● **Task goal**:
Among the entries below, please repeat exactly and only the lines from the line containing "(after .transmitEnd t).node.ring.sending" to the line containing "sent (after .beaconTimerExpiry (ranOut", both lines included.

● **Extracted records**:
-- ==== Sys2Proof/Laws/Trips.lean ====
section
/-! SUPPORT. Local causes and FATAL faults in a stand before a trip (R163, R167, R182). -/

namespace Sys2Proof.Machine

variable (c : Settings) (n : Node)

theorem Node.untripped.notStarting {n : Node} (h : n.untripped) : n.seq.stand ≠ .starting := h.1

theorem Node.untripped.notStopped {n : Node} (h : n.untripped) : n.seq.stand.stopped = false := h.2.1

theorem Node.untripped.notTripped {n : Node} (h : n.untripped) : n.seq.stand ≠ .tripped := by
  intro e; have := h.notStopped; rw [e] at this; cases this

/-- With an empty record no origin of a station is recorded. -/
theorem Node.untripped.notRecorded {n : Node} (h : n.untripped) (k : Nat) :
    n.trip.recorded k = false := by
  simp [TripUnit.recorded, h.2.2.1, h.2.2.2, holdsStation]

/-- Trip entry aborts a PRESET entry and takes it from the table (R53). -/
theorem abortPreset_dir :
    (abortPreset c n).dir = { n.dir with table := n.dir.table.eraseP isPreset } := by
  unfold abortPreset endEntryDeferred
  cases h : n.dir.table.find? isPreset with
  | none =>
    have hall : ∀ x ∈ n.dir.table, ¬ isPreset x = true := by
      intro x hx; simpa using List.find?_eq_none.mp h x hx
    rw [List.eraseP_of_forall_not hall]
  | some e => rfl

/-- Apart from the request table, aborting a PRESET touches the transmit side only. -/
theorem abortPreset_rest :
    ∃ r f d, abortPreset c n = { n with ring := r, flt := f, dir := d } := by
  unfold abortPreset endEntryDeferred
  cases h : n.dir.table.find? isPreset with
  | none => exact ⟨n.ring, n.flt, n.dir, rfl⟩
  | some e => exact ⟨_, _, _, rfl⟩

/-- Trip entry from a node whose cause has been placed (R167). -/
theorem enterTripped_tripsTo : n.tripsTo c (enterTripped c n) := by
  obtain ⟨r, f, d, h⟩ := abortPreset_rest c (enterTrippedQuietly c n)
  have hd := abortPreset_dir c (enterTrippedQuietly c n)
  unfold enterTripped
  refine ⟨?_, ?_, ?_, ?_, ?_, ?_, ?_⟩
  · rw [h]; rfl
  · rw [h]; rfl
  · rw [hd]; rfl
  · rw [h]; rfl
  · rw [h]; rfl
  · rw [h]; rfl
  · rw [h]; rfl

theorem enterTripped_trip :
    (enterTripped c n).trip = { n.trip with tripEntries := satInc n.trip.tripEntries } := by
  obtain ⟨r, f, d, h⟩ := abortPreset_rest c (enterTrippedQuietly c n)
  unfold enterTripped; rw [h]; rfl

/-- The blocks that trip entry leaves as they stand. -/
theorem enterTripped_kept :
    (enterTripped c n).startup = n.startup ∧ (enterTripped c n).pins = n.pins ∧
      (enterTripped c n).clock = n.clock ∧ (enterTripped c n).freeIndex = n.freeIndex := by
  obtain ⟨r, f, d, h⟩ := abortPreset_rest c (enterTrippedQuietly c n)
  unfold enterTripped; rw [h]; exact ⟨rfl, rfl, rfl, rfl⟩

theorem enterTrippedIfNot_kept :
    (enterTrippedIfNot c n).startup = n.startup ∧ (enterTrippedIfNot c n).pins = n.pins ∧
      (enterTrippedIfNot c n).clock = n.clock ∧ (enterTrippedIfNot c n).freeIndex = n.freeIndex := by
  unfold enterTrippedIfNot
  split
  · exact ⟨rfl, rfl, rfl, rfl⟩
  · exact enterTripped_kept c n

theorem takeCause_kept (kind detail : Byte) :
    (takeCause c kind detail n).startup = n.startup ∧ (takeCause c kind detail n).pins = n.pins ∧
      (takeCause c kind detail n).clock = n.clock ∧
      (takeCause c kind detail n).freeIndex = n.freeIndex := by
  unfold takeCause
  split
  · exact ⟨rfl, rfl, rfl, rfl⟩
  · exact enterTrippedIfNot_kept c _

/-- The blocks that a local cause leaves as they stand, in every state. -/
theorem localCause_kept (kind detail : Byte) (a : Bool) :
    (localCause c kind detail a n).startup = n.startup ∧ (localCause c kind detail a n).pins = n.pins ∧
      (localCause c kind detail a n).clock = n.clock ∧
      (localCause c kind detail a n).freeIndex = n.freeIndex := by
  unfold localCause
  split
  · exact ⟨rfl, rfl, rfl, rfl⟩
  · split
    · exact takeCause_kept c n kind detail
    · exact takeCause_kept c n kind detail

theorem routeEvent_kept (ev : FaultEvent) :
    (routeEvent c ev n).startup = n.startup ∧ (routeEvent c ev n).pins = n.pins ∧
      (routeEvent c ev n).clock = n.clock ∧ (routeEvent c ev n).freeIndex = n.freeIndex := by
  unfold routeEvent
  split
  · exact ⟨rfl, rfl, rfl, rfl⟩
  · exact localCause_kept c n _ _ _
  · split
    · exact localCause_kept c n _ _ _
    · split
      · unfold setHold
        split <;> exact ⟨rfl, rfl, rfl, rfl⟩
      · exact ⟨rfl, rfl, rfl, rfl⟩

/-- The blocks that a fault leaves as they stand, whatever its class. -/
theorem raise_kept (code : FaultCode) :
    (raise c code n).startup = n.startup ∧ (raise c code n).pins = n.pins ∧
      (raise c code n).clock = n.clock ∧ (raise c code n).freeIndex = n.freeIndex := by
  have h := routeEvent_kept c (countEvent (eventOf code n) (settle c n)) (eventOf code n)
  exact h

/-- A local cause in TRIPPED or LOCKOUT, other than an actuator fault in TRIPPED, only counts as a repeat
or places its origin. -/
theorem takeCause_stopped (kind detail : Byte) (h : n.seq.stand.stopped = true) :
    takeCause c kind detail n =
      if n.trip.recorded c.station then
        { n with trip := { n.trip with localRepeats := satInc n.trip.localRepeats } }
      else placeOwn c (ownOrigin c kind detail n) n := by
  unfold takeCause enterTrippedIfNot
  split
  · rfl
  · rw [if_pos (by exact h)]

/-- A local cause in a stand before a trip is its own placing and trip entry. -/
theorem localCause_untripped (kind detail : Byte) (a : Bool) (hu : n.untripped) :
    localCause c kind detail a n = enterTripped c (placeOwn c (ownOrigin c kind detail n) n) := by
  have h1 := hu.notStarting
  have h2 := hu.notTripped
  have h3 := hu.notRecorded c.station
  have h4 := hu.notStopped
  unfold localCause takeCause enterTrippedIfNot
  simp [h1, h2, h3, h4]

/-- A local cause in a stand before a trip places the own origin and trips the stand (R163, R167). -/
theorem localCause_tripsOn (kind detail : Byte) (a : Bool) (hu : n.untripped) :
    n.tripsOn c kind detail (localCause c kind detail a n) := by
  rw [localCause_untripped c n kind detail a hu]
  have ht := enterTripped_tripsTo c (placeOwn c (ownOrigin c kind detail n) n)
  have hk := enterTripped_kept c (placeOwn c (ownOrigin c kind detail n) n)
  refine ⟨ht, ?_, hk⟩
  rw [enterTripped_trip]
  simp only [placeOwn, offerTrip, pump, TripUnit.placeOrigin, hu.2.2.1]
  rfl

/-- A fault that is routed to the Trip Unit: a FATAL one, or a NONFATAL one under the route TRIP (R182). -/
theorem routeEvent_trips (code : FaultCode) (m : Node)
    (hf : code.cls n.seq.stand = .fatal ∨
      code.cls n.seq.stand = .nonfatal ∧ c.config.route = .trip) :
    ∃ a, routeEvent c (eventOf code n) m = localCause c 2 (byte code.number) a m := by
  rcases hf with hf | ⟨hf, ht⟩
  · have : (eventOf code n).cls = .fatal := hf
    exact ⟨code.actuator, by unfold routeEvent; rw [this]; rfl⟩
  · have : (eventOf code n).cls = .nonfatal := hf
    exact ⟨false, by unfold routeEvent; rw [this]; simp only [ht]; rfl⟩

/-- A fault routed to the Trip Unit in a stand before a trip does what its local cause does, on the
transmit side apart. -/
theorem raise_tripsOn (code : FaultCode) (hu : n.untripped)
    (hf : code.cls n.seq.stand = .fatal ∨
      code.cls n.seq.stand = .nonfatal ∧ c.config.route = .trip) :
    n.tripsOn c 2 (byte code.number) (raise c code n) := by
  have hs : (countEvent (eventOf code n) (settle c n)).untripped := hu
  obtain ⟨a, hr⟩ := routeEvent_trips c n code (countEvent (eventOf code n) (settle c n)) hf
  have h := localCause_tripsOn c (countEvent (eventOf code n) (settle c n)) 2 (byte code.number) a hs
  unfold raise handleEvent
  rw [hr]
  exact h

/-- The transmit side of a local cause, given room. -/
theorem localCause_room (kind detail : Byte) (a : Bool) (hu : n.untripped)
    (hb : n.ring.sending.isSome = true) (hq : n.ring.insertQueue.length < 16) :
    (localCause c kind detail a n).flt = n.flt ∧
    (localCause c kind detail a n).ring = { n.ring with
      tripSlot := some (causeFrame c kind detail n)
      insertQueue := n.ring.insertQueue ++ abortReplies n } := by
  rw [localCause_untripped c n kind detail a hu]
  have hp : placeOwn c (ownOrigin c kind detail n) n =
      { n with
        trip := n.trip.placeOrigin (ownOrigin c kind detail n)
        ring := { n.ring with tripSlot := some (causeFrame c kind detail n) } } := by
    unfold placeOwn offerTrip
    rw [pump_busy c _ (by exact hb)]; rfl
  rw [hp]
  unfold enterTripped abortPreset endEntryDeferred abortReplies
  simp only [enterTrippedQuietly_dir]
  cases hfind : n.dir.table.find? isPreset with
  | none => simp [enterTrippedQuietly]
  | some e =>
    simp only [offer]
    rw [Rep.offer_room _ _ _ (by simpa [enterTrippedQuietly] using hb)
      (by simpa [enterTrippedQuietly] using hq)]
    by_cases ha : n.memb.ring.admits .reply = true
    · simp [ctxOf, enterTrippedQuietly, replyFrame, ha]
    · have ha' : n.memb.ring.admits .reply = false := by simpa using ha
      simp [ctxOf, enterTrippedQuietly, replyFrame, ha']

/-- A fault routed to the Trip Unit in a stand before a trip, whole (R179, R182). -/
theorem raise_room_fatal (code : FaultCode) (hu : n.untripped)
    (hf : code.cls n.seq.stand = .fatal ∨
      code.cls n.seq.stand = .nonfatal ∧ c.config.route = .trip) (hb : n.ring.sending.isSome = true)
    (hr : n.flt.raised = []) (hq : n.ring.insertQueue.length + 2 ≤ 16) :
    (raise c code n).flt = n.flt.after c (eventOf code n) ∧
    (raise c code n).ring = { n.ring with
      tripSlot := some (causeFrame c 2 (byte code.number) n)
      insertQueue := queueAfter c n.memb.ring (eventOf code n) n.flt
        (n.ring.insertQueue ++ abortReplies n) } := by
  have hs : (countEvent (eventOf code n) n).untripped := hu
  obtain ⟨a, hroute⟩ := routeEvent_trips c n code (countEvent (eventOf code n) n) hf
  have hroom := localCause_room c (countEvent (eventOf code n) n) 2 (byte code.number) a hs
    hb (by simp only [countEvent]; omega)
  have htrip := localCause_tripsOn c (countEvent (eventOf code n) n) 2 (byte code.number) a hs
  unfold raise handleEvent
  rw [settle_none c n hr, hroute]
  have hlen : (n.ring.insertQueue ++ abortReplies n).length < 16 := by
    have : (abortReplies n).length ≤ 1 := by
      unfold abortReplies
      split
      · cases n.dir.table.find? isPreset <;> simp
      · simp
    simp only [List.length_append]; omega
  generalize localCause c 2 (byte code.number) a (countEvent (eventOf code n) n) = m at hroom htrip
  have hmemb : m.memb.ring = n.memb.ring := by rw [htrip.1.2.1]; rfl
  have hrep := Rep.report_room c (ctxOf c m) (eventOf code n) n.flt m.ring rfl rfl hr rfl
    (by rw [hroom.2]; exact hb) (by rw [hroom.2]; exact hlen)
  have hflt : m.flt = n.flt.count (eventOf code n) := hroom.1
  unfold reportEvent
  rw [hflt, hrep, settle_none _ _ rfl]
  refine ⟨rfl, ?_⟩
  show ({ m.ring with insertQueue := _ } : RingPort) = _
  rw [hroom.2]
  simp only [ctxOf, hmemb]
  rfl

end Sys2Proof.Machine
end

--

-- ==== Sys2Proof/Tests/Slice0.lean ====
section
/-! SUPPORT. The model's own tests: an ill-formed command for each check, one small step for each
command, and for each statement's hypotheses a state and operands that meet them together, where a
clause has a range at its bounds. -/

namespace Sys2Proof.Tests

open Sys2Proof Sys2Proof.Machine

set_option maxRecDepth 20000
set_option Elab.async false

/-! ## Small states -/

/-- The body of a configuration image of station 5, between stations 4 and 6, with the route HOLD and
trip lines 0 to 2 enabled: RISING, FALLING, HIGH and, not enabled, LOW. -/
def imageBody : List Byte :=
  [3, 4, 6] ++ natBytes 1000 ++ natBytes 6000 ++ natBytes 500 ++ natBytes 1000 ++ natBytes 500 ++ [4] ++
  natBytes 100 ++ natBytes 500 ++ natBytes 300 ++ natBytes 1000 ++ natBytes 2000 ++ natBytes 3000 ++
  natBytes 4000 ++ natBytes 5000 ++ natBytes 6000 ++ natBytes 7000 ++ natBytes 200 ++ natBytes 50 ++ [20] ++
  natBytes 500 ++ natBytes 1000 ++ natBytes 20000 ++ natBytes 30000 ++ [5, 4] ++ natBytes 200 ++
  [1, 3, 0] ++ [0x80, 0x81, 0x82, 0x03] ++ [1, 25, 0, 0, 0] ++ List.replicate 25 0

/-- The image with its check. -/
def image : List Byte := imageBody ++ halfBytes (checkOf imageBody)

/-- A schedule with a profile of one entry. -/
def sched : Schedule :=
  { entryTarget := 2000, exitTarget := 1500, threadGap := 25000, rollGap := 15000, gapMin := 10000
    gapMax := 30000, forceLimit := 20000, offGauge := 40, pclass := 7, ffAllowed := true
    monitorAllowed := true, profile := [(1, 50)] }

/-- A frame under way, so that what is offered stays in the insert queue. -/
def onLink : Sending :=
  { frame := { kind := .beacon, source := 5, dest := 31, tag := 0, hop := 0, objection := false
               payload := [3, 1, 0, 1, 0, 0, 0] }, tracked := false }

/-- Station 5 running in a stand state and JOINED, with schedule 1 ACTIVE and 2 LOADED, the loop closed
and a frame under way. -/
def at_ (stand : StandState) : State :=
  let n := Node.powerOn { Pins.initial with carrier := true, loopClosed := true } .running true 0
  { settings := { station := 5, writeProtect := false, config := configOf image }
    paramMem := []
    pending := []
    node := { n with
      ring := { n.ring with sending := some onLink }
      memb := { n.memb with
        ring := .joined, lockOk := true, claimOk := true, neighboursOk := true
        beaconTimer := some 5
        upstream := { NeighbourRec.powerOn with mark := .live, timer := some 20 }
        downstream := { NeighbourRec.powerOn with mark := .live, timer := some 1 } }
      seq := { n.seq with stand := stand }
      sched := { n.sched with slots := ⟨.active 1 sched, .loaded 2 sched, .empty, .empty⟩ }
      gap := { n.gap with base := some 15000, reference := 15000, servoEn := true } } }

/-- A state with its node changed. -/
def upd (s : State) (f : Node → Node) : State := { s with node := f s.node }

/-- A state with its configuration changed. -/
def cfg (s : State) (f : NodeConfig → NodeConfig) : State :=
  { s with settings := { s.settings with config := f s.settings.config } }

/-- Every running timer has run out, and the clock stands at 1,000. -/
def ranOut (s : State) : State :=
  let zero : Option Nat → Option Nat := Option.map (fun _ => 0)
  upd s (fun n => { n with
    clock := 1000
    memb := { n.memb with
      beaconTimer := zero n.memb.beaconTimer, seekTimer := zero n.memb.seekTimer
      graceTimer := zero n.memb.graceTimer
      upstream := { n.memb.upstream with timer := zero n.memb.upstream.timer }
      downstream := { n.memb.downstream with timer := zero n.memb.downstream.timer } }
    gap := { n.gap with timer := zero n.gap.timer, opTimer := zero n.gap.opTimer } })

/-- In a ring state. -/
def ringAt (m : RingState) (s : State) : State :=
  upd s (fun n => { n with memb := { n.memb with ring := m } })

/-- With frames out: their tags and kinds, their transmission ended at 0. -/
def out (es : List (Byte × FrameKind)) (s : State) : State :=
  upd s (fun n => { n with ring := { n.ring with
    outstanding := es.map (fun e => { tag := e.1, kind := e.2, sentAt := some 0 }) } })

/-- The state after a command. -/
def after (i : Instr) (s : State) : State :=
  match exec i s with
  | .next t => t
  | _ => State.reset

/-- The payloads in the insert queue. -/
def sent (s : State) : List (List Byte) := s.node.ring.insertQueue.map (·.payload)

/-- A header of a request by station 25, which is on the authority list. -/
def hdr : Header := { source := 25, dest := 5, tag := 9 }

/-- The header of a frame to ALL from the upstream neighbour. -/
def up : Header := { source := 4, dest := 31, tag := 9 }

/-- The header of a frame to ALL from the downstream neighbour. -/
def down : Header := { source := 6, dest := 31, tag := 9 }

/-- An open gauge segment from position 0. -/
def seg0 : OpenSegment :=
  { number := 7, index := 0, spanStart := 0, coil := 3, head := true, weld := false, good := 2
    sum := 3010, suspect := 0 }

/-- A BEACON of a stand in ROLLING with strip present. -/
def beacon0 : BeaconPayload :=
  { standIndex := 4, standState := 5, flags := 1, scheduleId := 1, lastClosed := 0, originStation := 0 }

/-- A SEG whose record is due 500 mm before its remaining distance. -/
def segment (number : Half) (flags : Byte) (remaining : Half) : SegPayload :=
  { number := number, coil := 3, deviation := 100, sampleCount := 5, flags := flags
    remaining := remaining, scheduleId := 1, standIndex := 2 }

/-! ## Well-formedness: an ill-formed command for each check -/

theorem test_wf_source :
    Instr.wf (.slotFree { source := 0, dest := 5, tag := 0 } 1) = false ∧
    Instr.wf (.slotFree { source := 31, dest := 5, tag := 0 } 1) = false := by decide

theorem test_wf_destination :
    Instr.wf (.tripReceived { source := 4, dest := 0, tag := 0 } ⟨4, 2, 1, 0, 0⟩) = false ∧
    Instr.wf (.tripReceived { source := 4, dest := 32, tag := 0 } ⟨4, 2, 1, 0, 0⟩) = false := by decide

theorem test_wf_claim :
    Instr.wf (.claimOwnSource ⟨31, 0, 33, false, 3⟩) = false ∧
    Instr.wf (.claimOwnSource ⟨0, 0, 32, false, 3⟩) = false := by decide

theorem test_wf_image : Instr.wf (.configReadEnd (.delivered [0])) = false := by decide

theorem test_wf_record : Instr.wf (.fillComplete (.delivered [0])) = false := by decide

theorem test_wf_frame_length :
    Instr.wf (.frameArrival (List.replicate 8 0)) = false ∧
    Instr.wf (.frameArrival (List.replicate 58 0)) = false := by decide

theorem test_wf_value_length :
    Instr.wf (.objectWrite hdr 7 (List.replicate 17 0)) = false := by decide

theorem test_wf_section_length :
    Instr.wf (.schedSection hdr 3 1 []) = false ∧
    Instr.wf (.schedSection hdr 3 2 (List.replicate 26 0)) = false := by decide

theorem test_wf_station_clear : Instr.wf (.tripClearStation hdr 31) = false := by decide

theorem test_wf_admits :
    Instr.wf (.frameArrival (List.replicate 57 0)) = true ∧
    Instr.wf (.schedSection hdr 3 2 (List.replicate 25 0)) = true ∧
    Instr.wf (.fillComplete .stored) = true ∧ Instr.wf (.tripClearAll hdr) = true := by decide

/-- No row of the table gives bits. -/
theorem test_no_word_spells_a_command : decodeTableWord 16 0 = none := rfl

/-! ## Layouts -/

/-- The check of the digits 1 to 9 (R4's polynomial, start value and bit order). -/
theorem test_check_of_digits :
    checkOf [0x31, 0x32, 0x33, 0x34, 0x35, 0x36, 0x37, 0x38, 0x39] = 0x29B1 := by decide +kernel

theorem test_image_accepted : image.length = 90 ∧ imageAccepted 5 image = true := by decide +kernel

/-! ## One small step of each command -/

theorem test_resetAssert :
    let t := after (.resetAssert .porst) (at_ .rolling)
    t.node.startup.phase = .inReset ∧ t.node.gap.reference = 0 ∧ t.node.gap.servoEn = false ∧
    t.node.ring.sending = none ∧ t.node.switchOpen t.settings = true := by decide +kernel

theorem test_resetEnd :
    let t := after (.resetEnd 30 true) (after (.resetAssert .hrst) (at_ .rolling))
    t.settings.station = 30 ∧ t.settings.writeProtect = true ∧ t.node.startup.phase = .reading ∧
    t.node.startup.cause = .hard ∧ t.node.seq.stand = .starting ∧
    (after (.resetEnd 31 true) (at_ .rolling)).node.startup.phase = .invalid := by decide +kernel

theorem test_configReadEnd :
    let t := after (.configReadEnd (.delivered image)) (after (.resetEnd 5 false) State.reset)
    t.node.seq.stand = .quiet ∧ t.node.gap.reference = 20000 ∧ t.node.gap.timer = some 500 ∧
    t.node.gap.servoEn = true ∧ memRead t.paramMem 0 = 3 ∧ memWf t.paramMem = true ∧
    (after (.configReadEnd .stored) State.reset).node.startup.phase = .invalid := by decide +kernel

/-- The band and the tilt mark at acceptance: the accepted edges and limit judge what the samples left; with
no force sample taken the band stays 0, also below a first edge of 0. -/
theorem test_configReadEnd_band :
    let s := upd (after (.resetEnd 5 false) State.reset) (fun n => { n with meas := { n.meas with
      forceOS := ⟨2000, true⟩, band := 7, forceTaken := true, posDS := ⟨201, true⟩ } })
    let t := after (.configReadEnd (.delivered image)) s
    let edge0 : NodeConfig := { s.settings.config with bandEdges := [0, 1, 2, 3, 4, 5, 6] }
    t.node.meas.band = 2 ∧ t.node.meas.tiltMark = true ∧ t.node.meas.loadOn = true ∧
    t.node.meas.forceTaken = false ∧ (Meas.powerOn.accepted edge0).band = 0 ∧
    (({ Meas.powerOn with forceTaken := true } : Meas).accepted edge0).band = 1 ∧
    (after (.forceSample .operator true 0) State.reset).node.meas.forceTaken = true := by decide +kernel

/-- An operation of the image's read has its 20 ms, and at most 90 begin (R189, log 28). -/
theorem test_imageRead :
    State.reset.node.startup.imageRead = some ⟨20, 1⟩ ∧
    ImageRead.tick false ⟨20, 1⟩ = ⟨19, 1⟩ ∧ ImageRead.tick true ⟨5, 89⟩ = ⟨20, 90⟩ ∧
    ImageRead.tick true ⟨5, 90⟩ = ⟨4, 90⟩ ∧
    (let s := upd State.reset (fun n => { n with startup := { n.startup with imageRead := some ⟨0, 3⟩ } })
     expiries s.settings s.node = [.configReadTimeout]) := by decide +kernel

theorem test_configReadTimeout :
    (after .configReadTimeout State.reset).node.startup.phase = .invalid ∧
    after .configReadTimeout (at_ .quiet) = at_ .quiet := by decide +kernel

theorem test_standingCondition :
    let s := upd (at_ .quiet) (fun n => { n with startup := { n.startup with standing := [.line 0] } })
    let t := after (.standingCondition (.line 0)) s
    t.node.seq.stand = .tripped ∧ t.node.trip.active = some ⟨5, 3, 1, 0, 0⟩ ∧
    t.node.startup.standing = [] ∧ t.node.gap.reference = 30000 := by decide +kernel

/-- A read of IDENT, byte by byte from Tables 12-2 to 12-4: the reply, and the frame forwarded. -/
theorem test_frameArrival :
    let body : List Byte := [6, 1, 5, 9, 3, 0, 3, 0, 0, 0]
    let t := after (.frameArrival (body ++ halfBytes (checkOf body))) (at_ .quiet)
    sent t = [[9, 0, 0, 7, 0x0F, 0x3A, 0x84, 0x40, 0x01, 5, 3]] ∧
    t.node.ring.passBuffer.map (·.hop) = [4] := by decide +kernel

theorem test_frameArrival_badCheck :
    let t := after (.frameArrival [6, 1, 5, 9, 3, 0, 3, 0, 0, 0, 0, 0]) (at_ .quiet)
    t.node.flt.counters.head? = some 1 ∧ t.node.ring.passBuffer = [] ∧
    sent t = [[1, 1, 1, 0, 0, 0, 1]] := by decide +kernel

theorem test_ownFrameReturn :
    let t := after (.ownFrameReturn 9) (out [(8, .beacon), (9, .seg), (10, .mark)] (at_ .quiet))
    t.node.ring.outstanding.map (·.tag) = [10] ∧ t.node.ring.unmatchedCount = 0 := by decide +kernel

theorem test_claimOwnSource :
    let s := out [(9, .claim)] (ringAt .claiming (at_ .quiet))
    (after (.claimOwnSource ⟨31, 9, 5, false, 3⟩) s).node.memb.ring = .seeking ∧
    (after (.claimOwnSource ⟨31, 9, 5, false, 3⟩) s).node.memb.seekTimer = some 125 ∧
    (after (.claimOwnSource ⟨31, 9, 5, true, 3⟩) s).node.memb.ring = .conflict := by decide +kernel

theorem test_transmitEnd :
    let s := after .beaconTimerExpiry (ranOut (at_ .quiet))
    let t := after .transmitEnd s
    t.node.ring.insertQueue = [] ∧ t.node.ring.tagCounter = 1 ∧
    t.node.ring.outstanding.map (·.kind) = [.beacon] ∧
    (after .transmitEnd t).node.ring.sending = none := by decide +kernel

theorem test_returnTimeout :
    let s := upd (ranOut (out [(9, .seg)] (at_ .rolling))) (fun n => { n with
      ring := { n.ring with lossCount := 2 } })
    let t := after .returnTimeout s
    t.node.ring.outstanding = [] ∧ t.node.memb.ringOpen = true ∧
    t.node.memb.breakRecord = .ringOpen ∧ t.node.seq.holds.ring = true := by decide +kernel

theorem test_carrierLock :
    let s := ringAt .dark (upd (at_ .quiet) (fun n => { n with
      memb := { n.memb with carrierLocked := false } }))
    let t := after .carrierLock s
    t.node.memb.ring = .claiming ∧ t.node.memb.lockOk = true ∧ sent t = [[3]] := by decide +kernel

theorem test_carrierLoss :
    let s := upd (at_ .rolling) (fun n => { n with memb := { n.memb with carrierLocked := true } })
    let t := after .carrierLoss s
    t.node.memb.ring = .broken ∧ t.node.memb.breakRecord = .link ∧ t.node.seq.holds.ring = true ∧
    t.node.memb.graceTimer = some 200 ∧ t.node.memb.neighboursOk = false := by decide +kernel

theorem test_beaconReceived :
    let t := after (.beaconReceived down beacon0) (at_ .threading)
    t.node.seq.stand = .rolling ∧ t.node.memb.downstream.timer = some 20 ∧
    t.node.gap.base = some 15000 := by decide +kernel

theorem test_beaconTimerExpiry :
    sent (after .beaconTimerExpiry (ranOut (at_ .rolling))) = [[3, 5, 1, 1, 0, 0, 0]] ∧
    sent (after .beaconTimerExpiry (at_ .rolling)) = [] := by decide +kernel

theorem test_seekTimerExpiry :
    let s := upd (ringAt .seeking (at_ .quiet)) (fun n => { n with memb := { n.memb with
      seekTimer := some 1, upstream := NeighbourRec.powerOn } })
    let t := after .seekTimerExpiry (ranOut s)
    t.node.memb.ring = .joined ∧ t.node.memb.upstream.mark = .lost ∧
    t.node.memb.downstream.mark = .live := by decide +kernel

● **Response to this exercise**:
    (after .transmitEnd t).node.ring.sending = none := by decide +kernel

theorem test_returnTimeout :
    let s := upd (ranOut (out [(9, .seg)] (at_ .rolling))) (fun n => { n with
      ring := { n.ring with lossCount := 2 } })
    let t := after .returnTimeout s
    t.node.ring.outstanding = [] ∧ t.node.memb.ringOpen = true ∧
    t.node.memb.breakRecord = .ringOpen ∧ t.node.seq.holds.ring = true := by decide +kernel

theorem test_carrierLock :
    let s := ringAt .dark (upd (at_ .quiet) (fun n => { n with
      memb := { n.memb with carrierLocked := false } }))
    let t := after .carrierLock s
    t.node.memb.ring = .claiming ∧ t.node.memb.lockOk = true ∧ sent t = [[3]] := by decide +kernel

theorem test_carrierLoss :
    let s := upd (at_ .rolling) (fun n => { n with memb := { n.memb with carrierLocked := true } })
    let t := after .carrierLoss s
    t.node.memb.ring = .broken ∧ t.node.memb.breakRecord = .link ∧ t.node.seq.holds.ring = true ∧
    t.node.memb.graceTimer = some 200 ∧ t.node.memb.neighboursOk = false := by decide +kernel

theorem test_beaconReceived :
    let t := after (.beaconReceived down beacon0) (at_ .threading)
    t.node.seq.stand = .rolling ∧ t.node.memb.downstream.timer = some 20 ∧
    t.node.gap.base = some 15000 := by decide +kernel

theorem test_beaconTimerExpiry :
    sent (after .beaconTimerExpiry (ranOut (at_ .rolling))) = [[3, 5, 1, 1, 0, 0, 0]] ∧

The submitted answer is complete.